The nursing home "admins", her care workers, her social worker, whatever all their titles were - were OF NO HELP TO ME.   The mindset was "she's an adult and entitled to make her own decisions".  They didn't help sway her to stay in Calvert, they were not useful in leading me towards resources to help me.  I was nearly on my own in every aspect.  It was so frustrating.  My only sibling was not always on the same page with me (my mom played him against me) and that made things even more difficult at times.   Mom was even convinced she was going to get her MD Drivers License, again, too. Thank GOD her doctor told her he would not approve it!  

I guess all of these little stories are to say that your mom IS an adult and she can make her own decisions. She wants to remain independent.   Of course.   The problem is you are her son and the roles are reversed, so it's not fun for either of you.   The other major problem is - she also NEEDS you to assist her.  She probably doesn't want to, but she does.  I had to learn to pose things to my mom like this:  "well, mom - if you are going to move to St. Mary's then you are going to have to figure out who is going to be helping you out over there.  I have my job and the kids and I can't just drop things to run you over to the grocery store, or Walmart, etc. etc."    I just had to keep saying and doing those kinds of things to get her to slow down on the plans to move. Her health continued to decline and she was in Hospice in a few months, as she had been diagnosed with an advanced form of cancer, which we didn't know about.  

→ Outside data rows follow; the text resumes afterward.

theorem witness_TickIssuesAtMostFifteenWrites :
    SafeState booted ∧ noCalls booted = true ∧ noResets booted = true ∧ converterAnswers booted = true
      ∧ booted.phase = 0#5 ∧ booted.irq.pending = true ∧ booted.flags.cachesValid = false
      ∧ booted.flags.ctrlDirty = true ∧ booted.flags.filterDirty = true :=
  ⟨safe_booted, by decide, by decide, by decide, rfl, rfl, rfl, rfl, rfl⟩

end Sys2Proof.Tests
end

section
/-! Which operations a step can run: the sequencer's, by phase, and those a running tick invokes by name. -/

namespace Sys2Proof.Machine

/-- The operations the sequencer runs at a phase (R64). -/
inductive SequencerRuns : Phase → Instr → Prop
  | tick : SequencerRuns 0#5 .tick
  | muxScan : SequencerRuns 1#5 .muxScan
  | debLoad : SequencerRuns 2#5 .debLoad
  | toggle (i : Instr) (hi : savesOffset i = true) : SequencerRuns 3#5 i
  | tuneDec : SequencerRuns 4#5 .tuneDec
  | tuneInc : SequencerRuns 4#5 .tuneInc
  | gateMute : SequencerRuns 5#5 .gateMute
  | filtNext : SequencerRuns 6#5 .filtNext
  | wfDefault : SequencerRuns 7#5 .wfDefault
  | gateRestore : SequencerRuns 8#5 .gateRestore
  | wfNext : SequencerRuns 8#5 .wfNext
  | wfPot : SequencerRuns 9#5 .wfPot
  | o3Next : SequencerRuns 10#5 .o3Next
  | o3Cv : SequencerRuns 11#5 .o3Cv
  | ctrlWr : SequencerRuns 12#5 .ctrlWr
  | fmodeWr : SequencerRuns 13#5 .fmodeWr
  | freqUpd (k : FreqCh) : SequencerRuns 14#5 (.freqUpd k)
  | pwUpd : SequencerRuns 15#5 .pwUpd
  | fcUpd : SequencerRuns 16#5 .fcUpd
  | resUpd : SequencerRuns 17#5 .resUpd
  | persist (i : Instr) (hi : savesSettings i = true) : SequencerRuns 18#5 i
  | ledOut : SequencerRuns 19#5 .ledOut
  | resetLoad : SequencerRuns 31#5 .resetLoad

/-- The register write a chip command stands for, under a configuration (R63, R67, R70 to R75). -/
def commandStore (c : Config) (i : Instr) : Option (ChipAddr × Byte) :=
  match i with
  | .drvWr a d => some (a, d)
  | .cmdF1lo v => some (c.addr.f1lo, v)
  | .cmdF1hi v => some (c.addr.f1hi, v)
  | .cmdPwlo p => some (c.addr.pwlo, p)
  | .cmdPwhi p => some (c.addr.pwhi, 0#4 ++ p)
  | .cmdCtrl w r s g => some (c.addr.ctrl, ctrlFields w r s g)
  | .cmdSus d => some (c.addr.sus, d)
  | .cmdF2lo v => some (c.addr.f2lo, v)
  | .cmdF2hi v => some (c.addr.f2hi, v)
  | .cmdF3lo v => some (c.addr.f3lo, v)
  | .cmdF3hi v => some (c.addr.f3hi, v)
  | .cmdFclo b => some (c.addr.fclo, 0#5 ++ b)
  | .cmdFchi b => some (c.addr.fchi, b)
  | .cmdRes r l => some (c.addr.res, r ++ l)
  | .cmdMode m l => some (c.addr.mode, m ++ l)
  | _ => none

I understand what you're going through.   If YOU have some support - a spouse, a group of friends, even a counselor for yourself.  It will help.    Good luck to you


----------



## PeoplesElbow

Well here we go again,  mom has been with me for over two years now but has gotten worse.  She has poor short term memory and today asked me where we were.  

She is about to the point that I can't take care of her but doesn't want to hear what I have to say when I tell her that.


----------



## RoseRed

PeoplesElbow said:


> Well here we go again,  mom has been with me for over two years now but has gotten worse.  She has poor short term memory and today asked me where we were.
> 
> She is about to the point that I can't take care of her but doesn't want to hear what I have to say when I tell her that.


I wish I had some advice for you.  Good luck.


----------



## Grumpy

PeoplesElbow said:


> Well here we go again,  mom has been with me for over two years now but has gotten worse.  She has poor short term memory and today asked me where we were.
> 
> She is about to the point that I can't take care of her but doesn't want to hear what I have to say when I tell her that.


Have to agree with RoseRed, I had to deal with my mother and mother in law suffering from alzheimers/dementia, tho not at the same level as you. It's really heartbreaking having to deal with decisions like you are facing.


----------



## RoseRed

Perhaps you can get some in home care until you can make a decision.


----------



## PJay

PeoplesElbow said:


> Well here we go again,  mom has been with me for over two years now but has gotten worse.  She has poor short term memory and today asked me where we were.
> 
> She is about to the point that I can't take care of her but doesn't want to hear what I have to say when I tell her that.



Maybe, maybe not. Just remember seeing commerical.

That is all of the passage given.